-- EXERCISE INSTRUCTIONS --
Only these lines of the data below are wanted: the one with "theorem Foot.cmdPageProgramTimeout : ∀", the one with "with_reducible refine Touches.raise ?_ ?_", and any lines between them, each repeated exactly.

-- EXTRACTED ENTRIES --
theorem Foot.cmdSectorEraseDone : ∀ x1 x2 s, ResT 0xd850f8b0a6 s (execSectorEraseDone x1 x2 s) := by
  intro x1 x2 s
  unfold execSectorEraseDone
  extract_lets +onlyGivenNames -underBinder v
  have hv : Touches 0xd850f8b0a6 s v := by
    unfold v
    with_reducible refine Touches.clockTo ?_ ?_
    with_reducible exact Touches.refl _ _
    rfl
  clear_value v
  split
  with_reducible refine ResT.next ?_
  with_reducible assumption
  extract_lets +onlyGivenNames -underBinder v
  have hv : Touches 0xd850f8b0a6 s v := by
    unfold v
    with_reducible refine Touches.incReg ?_ ?_
    with_reducible assumption
    rfl
  clear_value v
  extract_lets +onlyGivenNames -underBinder v
  have hv : Touches 0xd850f8b0a6 s v := by
    unfold v
    split
    with_reducible refine Touches.nearMiss ?_ ?_
    with_reducible assumption
    rfl
    with_reducible assumption
  clear_value v
  split
  with_reducible refine ResT.next ?_
  with_reducible assumption
  split
  with_reducible refine ResT.next ?_
  extract_lets +onlyGivenNames -underBinder v
  with_reducible refine Touches.step ?_ (Foot.eraseBad ..) ?_
  with_reducible assumption
  rfl
  split
  with_reducible refine ResT.next ?_
  extract_lets +onlyGivenNames -underBinder v
  with_reducible refine Touches.step ?_ (Foot.pstEnd ..) ?_
  extract_lets +onlyGivenNames -underBinder v
  with_reducible refine Touches.step ?_ (Foot.eraseVerified ..) ?_
  with_reducible assumption
  rfl
  rfl
  with_reducible refine ResT.next ?_
  extract_lets +onlyGivenNames -underBinder v
  with_reducible refine Touches.step ?_ (Foot.pstEnd ..) ?_
  extract_lets +onlyGivenNames -underBinder v
  with_reducible refine Touches.modEvr ?_ ?_
  extract_lets +onlyGivenNames -underBinder v
  with_reducible refine Touches.step ?_ (Foot.eraseVerified ..) ?_
  with_reducible assumption
  rfl
  rfl
  rfl
  with_reducible refine ResT.next ?_
  extract_lets +onlyGivenNames -underBinder v
  with_reducible refine Touches.step ?_ (Foot.pstEnd ..) ?_
  with_reducible assumption
  rfl

theorem Foot.cmdPageProgramTimeout : ∀ x1 s, ResT 0xd850f8b0a6 s (execPageProgramTimeout x1 s) := by
  intro x1 s
  unfold execPageProgramTimeout
  extract_lets +onlyGivenNames -underBinder v
  have hv : Touches 0xd850f8b0a6 s v := by
    unfold v
    with_reducible refine Touches.clockTo ?_ ?_
    with_reducible exact Touches.refl _ _
    rfl
  clear_value v
  split
  with_reducible refine ResT.next ?_
  with_reducible assumption
  split
  with_reducible refine ResT.next ?_
  with_reducible assumption
  with_reducible refine ResT.next ?_
  extract_lets +onlyGivenNames -underBinder v
  with_reducible refine Touches.step ?_ (Foot.programBad ..) ?_
  with_reducible assumption
  rfl
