theorem Foot.sealReserve : ∀ s, Touches 0x580168a08c s (State.sealReserve s) := by
  intro s
  unfold State.sealReserve
  split
  with_reducible refine Touches.raise ?_ ?_
  extract_lets +onlyGivenNames -underBinder v
  with_reducible refine Touches.setBits ?_ ?_
  extract_lets +onlyGivenNames -underBinder v
  with_reducible refine Touches.modStg ?_ ?_
  with_reducible exact Touches.refl _ _
  rfl
  rfl
  rfl
  with_reducible exact Touches.refl _ _

theorem Foot.checkReserve : ∀ s, Touches 0x580168a08c s (State.checkReserve s) := by
  intro s
  unfold State.checkReserve
  split
  with_reducible refine Touches.step ?_ (Foot.sealReserve ..) ?_
  with_reducible exact Touches.refl _ _
  rfl
  with_reducible exact Touches.refl _ _

theorem Foot.closeMark : ∀ s, Touches 0x80000000 s (State.closeMark s) := by
  intro s
  unfold State.closeMark
  split
  with_reducible refine Touches.modPfl ?_ ?_
  with_reducible exact Touches.refl _ _
  rfl
  with_reducible exact Touches.refl _ _

theorem Foot.endDrains : ∀ s, Touches 0x1000008 s (State.endDrains s) := by
  intro s
  unfold State.endDrains
  extract_lets +onlyGivenNames -underBinder v
  have hv : Touches 0x1000008 s v := by
    unfold v
    split
    with_reducible refine Touches.setBits ?_ ?_
    extract_lets +onlyGivenNames -underBinder w
    with_reducible refine Touches.modStg ?_ ?_
    with_reducible exact Touches.refl _ _
    rfl
    rfl
    with_reducible exact Touches.refl _ _
  clear_value v
  extract_lets +onlyGivenNames -underBinder v
  split
  with_reducible refine Touches.clearBits ?_ ?_
  extract_lets +onlyGivenNames -underBinder v
  with_reducible refine Touches.setBits ?_ ?_
  extract_lets +onlyGivenNames -underBinder v
  with_reducible refine Touches.modStg ?_ ?_
  with_reducible assumption
  rfl
  rfl
  rfl
  with_reducible refine Touches.modStg ?_ ?_
  with_reducible assumption
  rfl

theorem Foot.settleFrame : ∀ s x1, Touches 0x1000000 s (State.settleFrame s x1) := by
  intro s x1
  unfold State.settleFrame
  generalize s.stg.frame x1 = f
  dsimp only
  split
  · exact Touches.refl _ _
  split
  · exact Touches.modStg (Touches.refl _ _) rfl
  split
  · exact Touches.modStg (Touches.refl _ _) rfl
  · exact Touches.refl _ _

theorem Foot.streamFull : ∀ s x1, Touches 0x26000000 s (State.streamFull s x1) := by
  intro s x1
  unfold State.streamFull
  split
  split
  split
  with_reducible refine Touches.step ?_ (Foot.closeLog ..) ?_
  with_reducible exact Touches.refl _ _
  rfl
  with_reducible exact Touches.refl _ _
  with_reducible exact Touches.refl _ _
  with_reducible exact Touches.refl _ _

theorem Foot.commitWb : ∀ s x1, Touches 0x17bb76ce2bd s (State.commitWb s x1) := by
  intro s x1
  unfold State.commitWb
  extract_lets +onlyGivenNames -underBinder v
  extract_lets +onlyGivenNames -underBinder v
  extract_lets +onlyGivenNames -underBinder v
  have hv : Touches 0x17bb76ce2bd s v := by
    unfold v
    with_reducible refine Touches.step ?_ (Foot.mapCommit ..) ?_
    with_reducible exact Touches.refl _ _
    rfl
  clear_value v
  extract_lets +onlyGivenNames -underBinder v
  have hv : Touches 0x17bb76ce2bd s v := by
    unfold v
    with_reducible refine Touches.step ?_ (Foot.commitSeals ..) ?_
    with_reducible assumption
    rfl
  clear_value v
  extract_lets +onlyGivenNames -underBinder v
  extract_lets +onlyGivenNames -underBinder v
  have hv : Touches 0x17bb76ce2bd s v := by
    unfold v
    with_reducible refine Touches.modStg ?_ ?_
    with_reducible assumption
    rfl
  clear_value v
  extract_lets +onlyGivenNames -underBinder v
  have hv : Touches 0x17bb76ce2bd s v := by
    unfold v
    with_reducible refine Touches.modIme ?_ ?_
    with_reducible assumption
    rfl
  clear_value v
  extract_lets +onlyGivenNames -underBinder v
  have hv : Touches 0x17bb76ce2bd s v := by
    unfold v
    with_reducible refine Touches.step ?_ (Foot.collect ..) ?_
    extract_lets +onlyGivenNames -underBinder w
    with_reducible refine Touches.addPair ?_ ?_ ?_
    with_reducible assumption
    rfl
    rfl
    rfl
  clear_value v
  extract_lets +onlyGivenNames -underBinder v
  extract_lets +onlyGivenNames -underBinder v
  have hv : Touches 0x17bb76ce2bd s v := by
    unfold v
    with_reducible refine Touches.modCds ?_ ?_
    with_reducible assumption
    rfl
  clear_value v
  extract_lets +onlyGivenNames -underBinder v
  have hv : Touches 0x17bb76ce2bd s v := by
    unfold v
    with_reducible refine Touches.step ?_ (Foot.closeMark ..) ?_
    extract_lets +onlyGivenNames -underBinder w
    with_reducible refine Touches.step ?_ (Foot.endDrains ..) ?_
    extract_lets +onlyGivenNames -underBinder w
    with_reducible refine Touches.step ?_ (Foot.closeStripes ..) ?_
    extract_lets +onlyGivenNames -underBinder w
    with_reducible refine Touches.step ?_ (Foot.settleFrame ..) ?_
    extract_lets +onlyGivenNames -underBinder w
    with_reducible refine Touches.step ?_ (Foot.streamFull ..) ?_
    with_reducible assumption
    rfl
    rfl
    rfl
    rfl
    rfl
  clear_value v
  with_reducible refine Touches.step ?_ (Foot.checkReadonly ..) ?_
  extract_lets +onlyGivenNames -underBinder v
  with_reducible refine Touches.step ?_ (Foot.ckptTrigger ..) ?_
  extract_lets +onlyGivenNames -underBinder v
  with_reducible refine Touches.step ?_ (Foot.logTriggers ..) ?_
  with_reducible assumption
  rfl
  rfl
  rfl

end Sys2Proof.Machine
end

-- ANSWER TO THE PROBLEM --
theorem Foot.cmdPageProgramTimeout : ∀ x1 s, ResT 0xd850f8b0a6 s (execPageProgramTimeout x1 s) := by
  intro x1 s
  unfold execPageProgramTimeout
  extract_lets +onlyGivenNames -underBinder v
  have hv : Touches 0xd850f8b0a6 s v := by
    unfold v
    with_reducible refine Touches.clockTo ?_ ?_
    with_reducible exact Touches.refl _ _
    rfl
  clear_value v
  split
  with_reducible refine ResT.next ?_
  with_reducible assumption
  split
  with_reducible refine ResT.next ?_
  with_reducible assumption
  with_reducible refine ResT.next ?_
  extract_lets +onlyGivenNames -underBinder v
  with_reducible refine Touches.step ?_ (Foot.programBad ..) ?_
  with_reducible assumption
  rfl
theorem Foot.sealReserve : ∀ s, Touches 0x580168a08c s (State.sealReserve s) := by
  intro s
  unfold State.sealReserve
  split
  with_reducible refine Touches.raise ?_ ?_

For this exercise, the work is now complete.